Cavity Effect of Gold Nanoparticles on Mid-Infrared Light.

Nanophotonics has attracted wide attention in photonic devices and biotechnology. Interaction of visible and near-infrared lights with metal nanoparticles (NPs) is already well explored, leading to a mount of applications, especially in high-sensitivity biodetection. However, the effects of metal NPs on mid-infrared (MIR) light are still lacking because the light cannot resonantly excite the surface electron oscillation of the NPs. Recently, gold NP (AuNP)-assisted experiments indicate that AuNPs can be used in the detection of MIR biophotons, but the underlying mechanism remains unclear. Here, constructing a cavity by two AuNPs and performing finite difference time domain simulations based on Maxwell equations, we demonstrate that even if the AuNP dimension is significantly smaller than the MIR wavelength, the AuNP-formed cavity (AuNP-cavity) still can confine the light.
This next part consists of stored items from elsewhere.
/-- R24, R25: the flags are bits 7, 6, 5 and 4 of F, a flag write sets that bit, and the other seven bits of F, A, every
other register and memory keep their values. -/
def Obligations.FlagsAreBitsSevenToFourOfF : Prop :=
  ∀ s : State,
    (s.flag .z = (s.get8 .f).getLsbD 7 ∧ s.flag .n = (s.get8 .f).getLsbD 6 ∧ s.flag .h = (s.get8 .f).getLsbD 5 ∧
      s.flag .c = (s.get8 .f).getLsbD 4) ∧
    ∀ (f : Flag) (b : Bool), (s.setFlag f b).flag f = b ∧
      (∀ k < 8, k ≠ flagPos f → ((s.setFlag f b).get8 .f).getLsbD k = (s.get8 .f).getLsbD k) ∧
      (s.setFlag f b).get8 .a = s.get8 .a ∧ (∀ r : Reg16, r ≠ .af → (s.setFlag f b).get16 r = s.get16 r) ∧
      (s.setFlag f b).mem = s.mem

/-- R61, R62: a byte read gives what the cell holds, and a byte write replaces that cell, no other cell and no register.
(That a read changes nothing is its type: it returns a byte and no state.) -/
def Obligations.ByteWriteReplacesOneCell : Prop :=
  ∀ (s : State) (a : Word) (v : Byte),
    (s.memWrite1 a v).memRead1 a = v ∧ (∀ c : Word, c ≠ a → (s.memWrite1 a v).memRead1 c = s.memRead1 c) ∧
    ∀ r : Reg16, (s.memWrite1 a v).get16 r = s.get16 r

/-- R63: a 16-bit read is little-endian, and at 0xFFFF takes its high byte from 0x0000. -/
def Obligations.WordReadIsLittleEndianAndWraps : Prop :=
  ∀ s : State,
    (∀ a : Word, (s.memRead2 a).toNat = (s.memRead1 (a + 1)).toNat * 256 + (s.memRead1 a).toNat) ∧
    (s.memRead2 0xFFFF).toNat = (s.memRead1 0x0000).toNat * 256 + (s.memRead1 0xFFFF).toNat

/-- 20_memory.md R64 to R66 (D15): a 16-bit store is two byte stores, at `a` and `a + 1` with wrap, at any address, odd ones
included, and their order cannot be observed; a 16-bit read gives it back. -/
def Obligations.WordWriteIsTwoByteWrites : Prop :=
  ∀ (s : State) (a v : Word),
    a + 1 ≠ a ∧
    (s.memWrite2 a v).memRead1 a = v.extractLsb' 0 8 ∧ (s.memWrite2 a v).memRead1 (a + 1) = v.extractLsb' 8 8 ∧
    (∀ c : Word, c ≠ a → c ≠ a + 1 → (s.memWrite2 a v).memRead1 c = s.memRead1 c) ∧
    (s.memWrite2 a v).memRead2 a = v ∧
    ∀ c : Word, ((s.memWrite1 (a + 1) (v.extractLsb' 8 8)).memWrite1 a (v.extractLsb' 0 8)).memRead1 c =
      (s.memWrite2 a v).memRead1 c

/-! ## The ALU primitives -/

/-- R130: result, carry and half-carry of an 8-bit addition in exact numbers, and commutativity in all three. That carry and
half-carry are bits 8 and 4 of the exact sums is what R130 marks as derived from its equations. -/
def Obligations.Add8IsExactAddition : Prop :=
  ∀ a b : Byte,
    (add8 a b).result.toNat = (a.toNat + b.toNat) % 256 ∧
    (add8 a b).carry = decide (a.toNat + b.toNat > 255) ∧
    (add8 a b).half = decide (a.toNat % 16 + b.toNat % 16 > 15) ∧
    (add8 a b).carry = (a.toNat + b.toNat).testBit 8 ∧
    (add8 a b).half = (a.toNat % 16 + b.toNat % 16).testBit 4 ∧
    add8 a b = add8 b a

/-- R131: result, borrow and half-borrow of an 8-bit subtraction, in exact numbers, and the two laws of its corner cases. -/
def Obligations.Sub8IsExactSubtraction : Prop :=
  ∀ a b : Byte,
    (sub8 a b).result.toNat = (if b.toNat ≤ a.toNat then a.toNat - b.toNat else a.toNat + 256 - b.toNat) ∧
    (sub8 a b).carry = decide (a.toNat < b.toNat) ∧
    (sub8 a b).half = decide (a.toNat % 16 < b.toNat % 16) ∧
    sub8 a a = { result := 0, carry := false, half := false } ∧
    sub8 a 0 = { result := a, carry := false, half := false }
The confinement effect increases with an increase in the wavelength or the cavity length when the cavity length and wavelength are fixed, respectively, while it vanishes only when the AuNP dimension is less than 1000th of the light wavelength. These results can be attributed to the resonance of MIR light with the two AuNPs, and in this view, it can be said that this nanocavity overcomes the diffraction limitation of the optical system. Our findings provide an understanding of the biophoton detection mentioned above, potentially promoting the applications of metal NPs in biotechnology and even in MIR-related imaging and wave-guiding circuits.